[EXERCISE INPUT — start]
-- ==== Sys2Proof/Machine/FrequencyCounter.lean ====
section
/-! DEFINITION. The FrequencyCounter: `COUNT` (40_frequency_counter.md). -/

namespace Sys2Proof.Machine

/-- R116, the loop body: the symbol's count goes up by one, or the symbol is appended with count 1. -/
def countSymbol : List FtEntry → Sym → List FtEntry
  | [], x => [{ sym := x, cnt := 1 }]
  | e :: rest, x => if e.sym = x then { e with cnt := e.cnt + 1 } :: rest else e :: countSymbol rest x

/-- R116, the loop over the input. -/
def countTable (input : List Sym) : List FtEntry := input.foldl countSymbol []

/-- R116, the body of `COUNT`. -/
def countBody (s : State) : Body :=
  match s.input with
  | none => .fault .unspecifiedRead
  | some input => endOk (s.putFT (countTable input))

/-- R116 `COUNT`. -/
def execCount (s : State) : Host.Outcome State Fault Refusal := (countBody s).outcome

end Sys2Proof.Machine
end

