-- ==== Sys2Proof/Machine/HostAccesses.lean ====
section
/-! DEFINITION. What the host can do: writes and reads of registers and memories (10_state.md section 2, R21 to R37, R42; 20_memory.md R60, R66 to
R68), polls of `STATUS` and the hardware reset (70_reset_and_hazards.md R235). -/

namespace Sys2Proof.Machine

/-- A host write or read that completes; `s'` is the state after it. -/
abbrev HostOutcome := Host.Outcome State Fault Refusal

/-- R21, R88: a write of a command word starts the command; an illegal word raises `IllegalCommand` and starts nothing
(60_exceptions.md R218). -/
def writeCMD (s : State) (v : Nat) : HostOutcome :=
  if 256 ≤ v then .refused .valueTooWide
  else
    match decodeWord (BitVec.ofNat 8 v) with
    | .command _ => .next { s with cmd := some (BitVec.ofNat 8 v) }
    | .illegal _ => .next (raiseError s .illegalCommand)

/-- R23: `ILEN` takes any `LEN_W`-bit value and no valid bit changes. -/
def writeILEN (s : State) (v : Nat) : HostOutcome :=
  if 2 ^ s.par.lenW ≤ v then .refused .valueTooWide else .next { s with ilen := v }

/-- R24: a write to `FTN` commits a frequency table. -/
def writeFTN (s : State) (v : Nat) : HostOutcome :=
  if s.par.nsymMax < v then .refused .lengthAboveBound else .next { s with ftn := v, valid := s.valid.afterFT }

/-- R27: a write to `CTN` commits a code table. -/
def writeCTN (s : State) (v : Nat) : HostOutcome :=
  if s.par.nsymMax < v then .refused .lengthAboveBound else .next { s with ctn := v, valid := s.valid.afterCT }

/-- R30: a write to `OLEN` presents a payload. -/
def writeOLEN (s : State) (v : Nat) : HostOutcome :=
  if s.par.oMax < v then .refused .lengthAboveBound else .next { s with olen := v, valid := s.valid.loseOUT }

/-- 10_state.md section 2: a host write to a register. A write to a register the host may not write (`STATUS`, `NODEN`, `ROOT`, `BITLEN`,
`PAD`, `DLEN`) has no effect. -/
def hostWriteReg (s : State) (reg v : Nat) : HostOutcome :=
  match reg with
  | 0 => writeCMD s v
  | 1 => .next s
  | 2 => writeILEN s v
  | 3 => writeFTN s v
  | 4 => .next s
  | 5 => .next s
  | 6 => writeCTN s v
  | 7 => .next s
  | 8 => .next s
  | 9 => writeOLEN s v
  | 10 => .next s
  | _ => .refused .noSuchRegister

/-- 20_memory.md R60: the number of entries of a memory, or nothing for a number that names none. -/
def memEntries (p : Params) (mem : Nat) : Option Nat :=
  match mem with
  | 0 => some p.nMax
  | 1 => some p.nsymMax
  | 2 => some p.nodeMax
  | 3 => some p.nsymMax
  | 4 => some p.oMax
  | 5 => some p.dMax
  | _ => none

/-- R32, R42: a write of `IMEM[i]` changes no valid bit. -/
def writeIMEM (s : State) (i v : Nat) : HostOutcome :=
  if 2 ^ s.par.symW ≤ v then .refused .valueTooWide else .next { s with imem := s.imem.write i v }

/-- R33, R42: a write of `FT[i]` invalidates the whole chain. -/
def writeFT (s : State) (i v : Nat) : HostOutcome :=
  if 2 ^ ftWidth s.par ≤ v then .refused .valueTooWide
  else .next { s with ft := s.ft.write i (decodeFt s.par v), valid := s.valid.loseFT }

/-- R35, R42: a write of `CT[i]` invalidates `CT` and `OUT`. -/
def writeCT (s : State) (i v : Nat) : HostOutcome :=
  if 2 ^ ctWidth s.par ≤ v then .refused .valueTooWide
  else .next { s with ct := s.ct.write i (decodeCt s.par v), valid := s.valid.loseCT }

/-- R36, R42: a write of `OMEM[i]` invalidates `OUT`. -/
def writeOMEM (s : State) (i v : Nat) : HostOutcome :=
  if 256 ≤ v then .refused .valueTooWide
  else .next { s with omem := Memory.write s.omem i (BitVec.ofNat 8 v), valid := s.valid.loseOUT }

/-- 20_memory.md R60, R68: a host write to a memory. A write to `NODE` or `DMEM` has no effect. -/
def hostWriteMem (s : State) (mem i v : Nat) : HostOutcome :=
  match memEntries s.par mem with
  | none => .refused .noSuchMemory
  | some n =>
    if n ≤ i then .refused .indexOutOfRange
    else
      match mem with
      | 0 => writeIMEM s i v
      | 1 => writeFT s i v
      | 3 => writeCT s i v
      | 4 => writeOMEM s i v
      | _ => .next s

/-- A host read returns the number `v`; nothing else changes (20_memory.md R67). -/
def State.returnRead (s : State) (v : Nat) : State := { s with reads := s.reads ++ [v] }

/-- The value of a register as the host reads it; `CMD` reads as 0 (10_state.md section 2). -/
def regValue (s : State) (reg : Nat) : Option Nat :=
  match reg with
  | 0 => some 0
  | 1 => some (statusWord s).toNat
  | 2 => some s.ilen
  | 3 => some s.ftn
  | 4 => some s.noden
  | 5 => some s.root
  | 6 => some s.ctn
  | 7 => some s.bitlen
  | 8 => some s.pad
  | 9 => some s.olen
  | 10 => some s.dlen
  | _ => none

/-- A host read of a register. -/
def hostReadReg (s : State) (reg : Nat) : HostOutcome :=
  match regValue s reg with
  | none => .refused .noSuchRegister
  | some v => .next (s.returnRead v)

/-- The number of a memory's entry as the host reads it, nothing where the entry is unspecified. A `NODE` entry's absent fields are free
values (10_state.md R44; notes/assumptions/6.md). -/
def entryValue (s : State) (mem i : Nat) : Option Nat :=
  match mem with
  | 0 => s.imem.read i
  | 1 => (s.ft.read i).map (encodeFt s.par)
  | 2 => (s.node.read i).map (encodeNode s.par (Config.freeBits s.fresh) (Config.freeBits (s.fresh + 1)))
  | 3 => (s.ct.read i).map (encodeCt s.par)
  | 4 => (Memory.read s.omem i).map BitVec.toNat
  | 5 => s.dmem.read i
  | _ => none

/-- Two free values have been drawn. -/
def State.drawTwo (s : State) : State := { s with fresh := s.fresh + 2 }

/-- A host read of a memory entry. A read of an unspecified entry faults (10_state.md R44, U1). A read draws two free values, whether the
entry has absent fields or not. -/
def hostReadMem (s : State) (mem i : Nat) : HostOutcome :=
  match memEntries s.par mem with
  | none => .refused .noSuchMemory
  | some n =>
    if n ≤ i then .refused .indexOutOfRange
    else
      match entryValue s mem i with
      | none => .fault .unspecifiedRead
      | some v => .next (s.returnRead v).drawTwo

/-- 20_memory.md R71: a read of `STATUS` while a command runs completes at once; only `BUSY = 1` is specified (10_state.md R22). -/
def pollBusy (s : State) : State := (s.returnRead (busyStatusWord (Config.freeBits s.fresh)).toNat).drawTwo

/-- 70_reset_and_hazards.md R235, R236: a hardware reset: the reset state of the instance. The host's script, the values it has read and
the counter of free values are the host's and the model's, not the block's, and stay. -/
def hardReset (s : State) : State :=
  { State.resetOf s.par with script := s.script, reads := s.reads, fresh := s.fresh }

/-- A host access made while no command runs. -/
def hostAccess (s : State) : HostAccess → HostOutcome
  | .writeReg reg v => hostWriteReg s reg v
  | .writeMem mem i v => hostWriteMem s mem i v
  | .readReg reg => hostReadReg s reg
  | .readMem mem i => hostReadMem s mem i
  | .pollStatus => hostReadReg s 1
  | .hardReset => .next (hardReset s)

end Sys2Proof.Machine
end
[EXERCISE INPUT — finish]
- **ACTIVITY**
Examine the records above and state the number of lines that include "writeOLEN", with no further text.

- **TASK ANSWER**
2